What to produce => Return all the entries. Match them word for word.

----------------

/-- A line that a load has missed fills L2 and L1 (R94, R345), but for the bytes of marked sectors. One of a device page is cached
nowhere (R72), and one that was invalidated on its way is not installed (R103). -/
def State.landLine (s : State) (o : Op) (noL1 : Bool) (line : Nat) : State :=
  let slice := sliceOf o.core
  let fill := ((List.range 128).filter fun j => !s.poisoned (line * 128 + j) 1 slice).map fun j => (j, s.landByte o (line * 128 + j))
  let s := s.dropClean o.core (· == line)
  let s := if s.unfit o noL1 line then s else s.l1Fill o.core line o.ev fill
  s.readL2 slice (s.pidOf o.launch slice) (line * 128) (o.nofill.contains line) o.ev

/-- A load's value lands (R325): what it has missed fills L2 and L1, the registers are written, and the operation is over. -/
def State.landLoad (s : State) (o : Op) (w : Nat) (noL1 : Bool) (acq : Option Nat) (uni : Bool) : State :=
  let s := s.sampleOwn o
  let o := (s.ops.find? fun p => p.id == o.id).getD o
  let bytes := o.parts.flatMap fun p => (List.range p.2).map fun j => s.landByte o (p.1 + j)
  let missed := s.l1Misses o
  let s := o.lines.foldl (fun t line => if missed.contains line then t.landLine o noL1 line else t.l1Use o.core line o.ev) s
  let s := s.landRegs o uni (widthWords w bytes)
  let s := (s.acquireOp o acq).mergeFrom o.core (missed.map fun n => n * 128)
  { s with ops := s.ops.filter fun p => p.id != o.id }

/-- Some piece of an operation goes to the host or to a peer. -/
def Op.remote (o : Op) : Bool :=
  match o.kind with
  | .load parts _ _ _ _ => parts.any fun p => !Phys.isLocal p.1
  | .atomic key _ _ _ => !Phys.isLocal key
  | _ => false

/-- Install lines that a peer sent, held clean (R100), but for those not to be installed (R72, R103). -/
def State.peerFill (s : State) (o : Op) (bytes : List Byte) : State :=
  let slice := sliceOf o.core
  let ops := updWhere (fun p => p.id == o.id) (fun (p : Op) => { p with back := some bytes }) s.ops
  let s : State := { s with ops := ops }
  (o.peerLines.zipIdx).foldl (fun t li =>
    let t := t.readRoute slice (li.1 * 128)
    if o.nofill.contains li.1 then t
    else t.touchL2 slice (t.pidOf o.launch slice) li.1 false ((List.range 128).map fun j => bytes.getD (128 * li.2 + j) 0) false o.ev) s

/-- R325, R323: a load's data or error arrives. `data` carries the peer lines it touches, low line first. -/
def execLoadDataLanding (op : Nat) (ans : Answer) (s : State) : Host.Outcome State Fault Refusal :=
  match s.ops.find? fun o => o.id == op with
  | none => .next s
  | some o =>
    match o.kind with
    | .load _ w noL1 acq uni =>
      let land (t : State) : State :=
        let o := (t.ops.find? fun p => p.id == op).getD o
        if !t.mayLand o then t
        else
          -- the banks and the stacks check what is read from them (R83, R105)
          let t := (t.l1Misses o).foldl (fun u line => u.checkLine (sliceOf o.core) line) t
          if t.loadBad o then t.landFault o uni 0x0A else t.landLoad o w noL1 acq uni
      match ans with
      | .home => .next (land s)
      | .data bytes => .next (if o.remote then land (s.peerFill o bytes) else s)
      | .refused => .next (if o.remote then s.landFault o uni 0x05 else s)
      | .linkDown => .next (if o.remote then s.landFault o uni 0x0C else s)
      | .linkParked => .next (if o.remote then s.landFault o uni 0x0B else s)
      | .poison => .next (if o.remote then s.landFault o uni 0x0A else s)
    | _ => .next s

/-! ### Stores (R326, R327) -/

/-- The bytes an item stores, by physical byte. -/
def storeBytes (ps : List Piece) (bs : List Byte) : List (Nat × Byte) :=
  (ps.foldl (fun (acc : List (Nat × Byte) × List Byte) p =>
    (acc.1 ++ ((List.range p.len).zip acc.2).map (fun q => (p.key + q.1, q.2)), acc.2.drop p.len)) ([], bs)).1

/-- The pieces of a store that go into L1: those of normal type, without the hint that writes through (R72, R315). -/
def nearPieces (hint : Nat) (ps : List Piece) : List Piece := if hint = 1 then [] else ps.filter fun p => p.mt == 0

/-- One item's store: bytes of normal type go into L1, room being made for them, the others leave the core (R16, R72, R345, R347). -/
def State.storeItem (s : State) (i : Issue) (hint : Nat) (c : Checked) (ps : List Piece) (bs : List Byte) : State :=
  let owner := (i.ctx.launch, i.ctx.cohort, c.item.c)
  let core := i.ctx.core
  let cells := storeBytes ps bs
  let near (k : Nat) : Bool := (nearPieces hint ps).any fun p => overlap (k, 1) (p.key, p.len)
  let mine := cells.filter fun b => near b.1
  let s := (linesOf mine).foldl (fun t line => t.l1Room core line) s
  let s := s.l1Store core owner (hint == 2) mine
  let far := cells.filter fun b => !near b.1
  (linesOf far).foldl (fun t line =>
    -- bytes the core holds dirty leave first, so that the home's order is the program's (R321)
    let t := t.writeBack core line true
    let device := ps.any fun p => p.device && lineOf p.key == line
    t.leaveCore core i.launch.pid [owner] line (far.filter fun b => lineOf b.1 == line) i.pc (.ofNat 64 c.va) device (hint == 2)) s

----------------

Response for this exercise =>
/-- A line that a load has missed fills L2 and L1 (R94, R345), but for the bytes of marked sectors. One of a device page is cached
nowhere (R72), and one that was invalidated on its way is not installed (R103). -/
def State.landLine (s : State) (o : Op) (noL1 : Bool) (line : Nat) : State :=
  let slice := sliceOf o.core
  let fill := ((List.range 128).filter fun j => !s.poisoned (line * 128 + j) 1 slice).map fun j => (j, s.landByte o (line * 128 + j))
  let s := s.dropClean o.core (· == line)
  let s := if s.unfit o noL1 line then s else s.l1Fill o.core line o.ev fill
  s.readL2 slice (s.pidOf o.launch slice) (line * 128) (o.nofill.contains line) o.ev

/-- A load's value lands (R325): what it has missed fills L2 and L1, the registers are written, and the operation is over. -/
def State.landLoad (s : State) (o : Op) (w : Nat) (noL1 : Bool) (acq : Option Nat) (uni : Bool) : State :=
  let s := s.sampleOwn o
  let o := (s.ops.find? fun p => p.id == o.id).getD o
  let bytes := o.parts.flatMap fun p => (List.range p.2).map fun j => s.landByte o (p.1 + j)
  let missed := s.l1Misses o
  let s := o.lines.foldl (fun t line => if missed.contains line then t.landLine o noL1 line else t.l1Use o.core line o.ev) s
  let s := s.landRegs o uni (widthWords w bytes)
  let s := (s.acquireOp o acq).mergeFrom o.core (missed.map fun n => n * 128)
  { s with ops := s.ops.filter fun p => p.id != o.id }

/-- Some piece of an operation goes to the host or to a peer. -/
def Op.remote (o : Op) : Bool :=
  match o.kind with
  | .load parts _ _ _ _ => parts.any fun p => !Phys.isLocal p.1
  | .atomic key _ _ _ => !Phys.isLocal key
  | _ => false

/-- Install lines that a peer sent, held clean (R100), but for those not to be installed (R72, R103). -/
def State.peerFill (s : State) (o : Op) (bytes : List Byte) : State :=
  let slice := sliceOf o.core
  let ops := updWhere (fun p => p.id == o.id) (fun (p : Op) => { p with back := some bytes }) s.ops
  let s : State := { s with ops := ops }
  (o.peerLines.zipIdx).foldl (fun t li =>
    let t := t.readRoute slice (li.1 * 128)
    if o.nofill.contains li.1 then t
    else t.touchL2 slice (t.pidOf o.launch slice) li.1 false ((List.range 128).map fun j => bytes.getD (128 * li.2 + j) 0) false o.ev) s

/-- R325, R323: a load's data or error arrives. `data` carries the peer lines it touches, low line first. -/
def execLoadDataLanding (op : Nat) (ans : Answer) (s : State) : Host.Outcome State Fault Refusal :=
  match s.ops.find? fun o => o.id == op with
  | none => .next s
  | some o =>
    match o.kind with
    | .load _ w noL1 acq uni =>
      let land (t : State) : State :=
        let o := (t.ops.find? fun p => p.id == op).getD o
        if !t.mayLand o then t
        else
          -- the banks and the stacks check what is read from them (R83, R105)
          let t := (t.l1Misses o).foldl (fun u line => u.checkLine (sliceOf o.core) line) t
          if t.loadBad o then t.landFault o uni 0x0A else t.landLoad o w noL1 acq uni
      match ans with
      | .home => .next (land s)
      | .data bytes => .next (if o.remote then land (s.peerFill o bytes) else s)
      | .refused => .next (if o.remote then s.landFault o uni 0x05 else s)
      | .linkDown => .next (if o.remote then s.landFault o uni 0x0C else s)
      | .linkParked => .next (if o.remote then s.landFault o uni 0x0B else s)
      | .poison => .next (if o.remote then s.landFault o uni 0x0A else s)
    | _ => .next s

/-! ### Stores (R326, R327) -/

/-- The bytes an item stores, by physical byte. -/
def storeBytes (ps : List Piece) (bs : List Byte) : List (Nat × Byte) :=
  (ps.foldl (fun (acc : List (Nat × Byte) × List Byte) p =>
    (acc.1 ++ ((List.range p.len).zip acc.2).map (fun q => (p.key + q.1, q.2)), acc.2.drop p.len)) ([], bs)).1

/-- The pieces of a store that go into L1: those of normal type, without the hint that writes through (R72, R315). -/
def nearPieces (hint : Nat) (ps : List Piece) : List Piece := if hint = 1 then [] else ps.filter fun p => p.mt == 0

/-- One item's store: bytes of normal type go into L1, room being made for them, the others leave the core (R16, R72, R345, R347). -/
def State.storeItem (s : State) (i : Issue) (hint : Nat) (c : Checked) (ps : List Piece) (bs : List Byte) : State :=
  let owner := (i.ctx.launch, i.ctx.cohort, c.item.c)
  let core := i.ctx.core
  let cells := storeBytes ps bs
  let near (k : Nat) : Bool := (nearPieces hint ps).any fun p => overlap (k, 1) (p.key, p.len)
  let mine := cells.filter fun b => near b.1
  let s := (linesOf mine).foldl (fun t line => t.l1Room core line) s
  let s := s.l1Store core owner (hint == 2) mine
  let far := cells.filter fun b => !near b.1
  (linesOf far).foldl (fun t line =>
    -- bytes the core holds dirty leave first, so that the home's order is the program's (R321)
    let t := t.writeBack core line true
    let device := ps.any fun p => p.device && lineOf p.key == line
    t.leaveCore core i.launch.pid [owner] line (far.filter fun b => lineOf b.1 == line) i.pc (.ofNat 64 c.va) device (hint == 2)) s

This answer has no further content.